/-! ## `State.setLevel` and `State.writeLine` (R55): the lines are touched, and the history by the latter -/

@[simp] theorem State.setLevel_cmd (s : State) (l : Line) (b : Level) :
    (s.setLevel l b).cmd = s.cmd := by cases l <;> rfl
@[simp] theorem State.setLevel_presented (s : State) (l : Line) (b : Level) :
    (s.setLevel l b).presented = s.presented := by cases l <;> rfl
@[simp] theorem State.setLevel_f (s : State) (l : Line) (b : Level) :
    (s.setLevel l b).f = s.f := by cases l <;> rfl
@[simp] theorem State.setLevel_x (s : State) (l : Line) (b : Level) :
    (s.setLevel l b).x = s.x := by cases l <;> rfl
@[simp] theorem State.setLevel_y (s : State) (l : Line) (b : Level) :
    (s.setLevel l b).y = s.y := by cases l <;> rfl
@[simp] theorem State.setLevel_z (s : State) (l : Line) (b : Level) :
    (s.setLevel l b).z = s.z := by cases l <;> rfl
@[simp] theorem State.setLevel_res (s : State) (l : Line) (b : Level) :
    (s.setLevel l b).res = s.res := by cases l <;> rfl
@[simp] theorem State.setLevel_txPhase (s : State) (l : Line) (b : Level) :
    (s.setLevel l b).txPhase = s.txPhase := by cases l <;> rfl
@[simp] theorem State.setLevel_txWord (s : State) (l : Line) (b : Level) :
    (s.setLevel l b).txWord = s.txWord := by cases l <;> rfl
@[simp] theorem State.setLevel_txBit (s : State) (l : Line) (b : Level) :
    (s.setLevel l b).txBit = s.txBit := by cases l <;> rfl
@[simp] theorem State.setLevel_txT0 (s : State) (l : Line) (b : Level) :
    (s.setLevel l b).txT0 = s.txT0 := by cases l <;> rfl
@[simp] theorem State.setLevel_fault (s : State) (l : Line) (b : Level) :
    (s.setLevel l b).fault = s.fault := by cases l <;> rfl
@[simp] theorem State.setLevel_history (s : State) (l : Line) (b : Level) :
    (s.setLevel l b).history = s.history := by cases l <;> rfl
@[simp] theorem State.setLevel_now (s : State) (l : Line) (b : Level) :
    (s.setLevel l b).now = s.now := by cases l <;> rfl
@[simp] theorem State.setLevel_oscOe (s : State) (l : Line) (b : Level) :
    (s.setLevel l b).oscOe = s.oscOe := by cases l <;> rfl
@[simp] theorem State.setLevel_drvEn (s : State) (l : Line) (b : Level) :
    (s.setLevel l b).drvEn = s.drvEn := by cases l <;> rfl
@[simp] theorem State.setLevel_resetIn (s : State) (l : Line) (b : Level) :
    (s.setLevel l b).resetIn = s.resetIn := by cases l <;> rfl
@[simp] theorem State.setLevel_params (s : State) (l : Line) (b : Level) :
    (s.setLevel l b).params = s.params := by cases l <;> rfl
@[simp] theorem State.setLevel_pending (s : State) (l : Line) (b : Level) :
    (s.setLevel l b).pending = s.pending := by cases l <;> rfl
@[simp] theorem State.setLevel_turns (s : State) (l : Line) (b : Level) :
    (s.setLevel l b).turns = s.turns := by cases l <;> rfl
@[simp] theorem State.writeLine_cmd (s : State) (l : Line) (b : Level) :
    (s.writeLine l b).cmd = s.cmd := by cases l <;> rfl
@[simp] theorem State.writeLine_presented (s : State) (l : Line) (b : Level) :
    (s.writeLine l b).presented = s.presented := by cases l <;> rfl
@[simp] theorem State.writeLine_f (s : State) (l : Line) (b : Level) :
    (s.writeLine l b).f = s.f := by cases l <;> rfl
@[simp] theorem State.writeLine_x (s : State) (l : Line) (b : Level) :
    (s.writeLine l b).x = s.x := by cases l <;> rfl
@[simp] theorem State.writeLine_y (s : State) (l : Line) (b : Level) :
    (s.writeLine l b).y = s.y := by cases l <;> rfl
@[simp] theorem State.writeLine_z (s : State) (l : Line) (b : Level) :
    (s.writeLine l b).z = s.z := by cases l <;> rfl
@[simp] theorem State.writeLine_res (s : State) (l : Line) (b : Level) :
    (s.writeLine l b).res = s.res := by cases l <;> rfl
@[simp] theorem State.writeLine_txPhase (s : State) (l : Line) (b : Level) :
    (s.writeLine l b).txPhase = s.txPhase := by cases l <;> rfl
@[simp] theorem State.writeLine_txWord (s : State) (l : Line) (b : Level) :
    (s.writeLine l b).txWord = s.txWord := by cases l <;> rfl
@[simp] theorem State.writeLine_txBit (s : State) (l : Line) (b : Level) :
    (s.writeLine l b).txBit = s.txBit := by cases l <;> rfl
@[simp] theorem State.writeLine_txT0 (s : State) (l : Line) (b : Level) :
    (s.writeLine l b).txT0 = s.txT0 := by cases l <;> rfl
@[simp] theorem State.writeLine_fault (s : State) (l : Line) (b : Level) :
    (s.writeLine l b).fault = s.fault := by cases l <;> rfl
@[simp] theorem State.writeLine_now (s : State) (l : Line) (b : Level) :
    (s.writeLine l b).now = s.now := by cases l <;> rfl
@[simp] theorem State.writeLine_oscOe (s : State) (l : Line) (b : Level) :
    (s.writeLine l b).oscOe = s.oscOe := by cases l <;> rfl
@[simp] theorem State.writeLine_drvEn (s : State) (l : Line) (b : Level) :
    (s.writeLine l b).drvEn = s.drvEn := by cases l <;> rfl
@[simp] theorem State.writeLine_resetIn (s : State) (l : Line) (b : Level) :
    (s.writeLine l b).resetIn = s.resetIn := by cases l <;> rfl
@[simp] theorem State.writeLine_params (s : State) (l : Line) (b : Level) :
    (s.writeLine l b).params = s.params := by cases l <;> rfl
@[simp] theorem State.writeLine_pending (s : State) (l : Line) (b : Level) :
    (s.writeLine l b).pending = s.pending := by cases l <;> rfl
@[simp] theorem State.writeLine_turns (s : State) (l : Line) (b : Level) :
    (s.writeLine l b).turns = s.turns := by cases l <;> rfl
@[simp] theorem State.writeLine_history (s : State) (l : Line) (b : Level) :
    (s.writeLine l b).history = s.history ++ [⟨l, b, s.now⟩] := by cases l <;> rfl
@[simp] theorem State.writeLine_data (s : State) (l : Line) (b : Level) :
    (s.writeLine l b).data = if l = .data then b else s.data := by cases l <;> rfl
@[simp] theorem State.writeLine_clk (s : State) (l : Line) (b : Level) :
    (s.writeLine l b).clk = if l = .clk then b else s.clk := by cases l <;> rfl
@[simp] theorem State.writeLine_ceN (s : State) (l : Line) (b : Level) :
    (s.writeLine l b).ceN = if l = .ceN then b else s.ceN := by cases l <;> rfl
◇ ◇ ◇ ◇
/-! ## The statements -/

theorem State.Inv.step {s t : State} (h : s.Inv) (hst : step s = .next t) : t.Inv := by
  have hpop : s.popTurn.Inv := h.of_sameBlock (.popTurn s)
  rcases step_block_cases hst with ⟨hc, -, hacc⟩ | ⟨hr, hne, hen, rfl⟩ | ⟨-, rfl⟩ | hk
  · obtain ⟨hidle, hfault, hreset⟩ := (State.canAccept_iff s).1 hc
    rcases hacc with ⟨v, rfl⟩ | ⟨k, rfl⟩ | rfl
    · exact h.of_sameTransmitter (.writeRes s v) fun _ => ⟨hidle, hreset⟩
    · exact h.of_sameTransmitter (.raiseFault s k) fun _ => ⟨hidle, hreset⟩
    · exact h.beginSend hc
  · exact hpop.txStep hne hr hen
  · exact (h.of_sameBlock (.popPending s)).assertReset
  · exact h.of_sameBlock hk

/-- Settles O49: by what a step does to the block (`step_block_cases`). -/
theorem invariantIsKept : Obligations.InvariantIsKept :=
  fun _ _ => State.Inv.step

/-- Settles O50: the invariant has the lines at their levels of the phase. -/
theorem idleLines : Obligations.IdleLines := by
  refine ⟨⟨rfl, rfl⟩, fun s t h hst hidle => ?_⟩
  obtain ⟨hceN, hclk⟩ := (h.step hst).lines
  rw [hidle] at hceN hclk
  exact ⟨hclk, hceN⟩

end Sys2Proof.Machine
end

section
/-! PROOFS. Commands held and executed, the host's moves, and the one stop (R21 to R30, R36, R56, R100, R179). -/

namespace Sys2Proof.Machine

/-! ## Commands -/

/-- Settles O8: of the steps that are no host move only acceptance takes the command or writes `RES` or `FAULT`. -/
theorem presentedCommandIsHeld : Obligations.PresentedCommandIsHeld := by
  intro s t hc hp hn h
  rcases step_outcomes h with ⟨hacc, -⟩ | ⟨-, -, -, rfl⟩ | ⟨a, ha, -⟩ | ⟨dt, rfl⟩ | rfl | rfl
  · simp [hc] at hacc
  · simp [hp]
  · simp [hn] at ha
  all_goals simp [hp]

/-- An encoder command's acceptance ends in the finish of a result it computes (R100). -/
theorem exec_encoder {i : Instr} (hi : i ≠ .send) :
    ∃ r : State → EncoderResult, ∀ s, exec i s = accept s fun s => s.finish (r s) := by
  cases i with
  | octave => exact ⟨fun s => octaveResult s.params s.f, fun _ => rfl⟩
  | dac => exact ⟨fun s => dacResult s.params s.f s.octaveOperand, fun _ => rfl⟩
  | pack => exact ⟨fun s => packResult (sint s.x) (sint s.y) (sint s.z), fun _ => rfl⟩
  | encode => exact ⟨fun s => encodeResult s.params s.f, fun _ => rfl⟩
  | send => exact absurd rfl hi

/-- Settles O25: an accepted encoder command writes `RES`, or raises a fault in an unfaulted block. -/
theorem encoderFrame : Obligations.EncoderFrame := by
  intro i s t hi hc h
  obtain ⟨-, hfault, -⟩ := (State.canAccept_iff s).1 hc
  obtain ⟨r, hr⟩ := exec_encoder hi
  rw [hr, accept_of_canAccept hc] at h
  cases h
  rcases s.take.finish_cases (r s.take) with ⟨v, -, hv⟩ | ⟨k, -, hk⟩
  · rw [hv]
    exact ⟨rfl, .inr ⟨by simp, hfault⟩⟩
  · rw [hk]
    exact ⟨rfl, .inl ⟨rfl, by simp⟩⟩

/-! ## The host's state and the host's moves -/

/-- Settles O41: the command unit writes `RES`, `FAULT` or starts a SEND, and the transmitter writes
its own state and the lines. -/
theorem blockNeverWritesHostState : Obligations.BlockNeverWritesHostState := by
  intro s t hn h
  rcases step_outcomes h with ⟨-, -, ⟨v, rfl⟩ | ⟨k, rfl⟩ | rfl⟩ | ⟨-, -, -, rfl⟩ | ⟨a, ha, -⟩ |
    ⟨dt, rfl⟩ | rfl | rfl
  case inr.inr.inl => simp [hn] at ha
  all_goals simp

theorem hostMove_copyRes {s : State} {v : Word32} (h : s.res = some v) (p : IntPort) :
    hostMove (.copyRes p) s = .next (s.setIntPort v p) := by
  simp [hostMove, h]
◇ ◇ ◇ ◇
• [TASK] Check each line of the data for "Commands". Copy the lines where it turns up.

• [ANSWER SECTION]
/-! PROOFS. Commands held and executed, the host's moves, and the one stop (R21 to R30, R36, R56, R100, R179). -/
/-! ## Commands -/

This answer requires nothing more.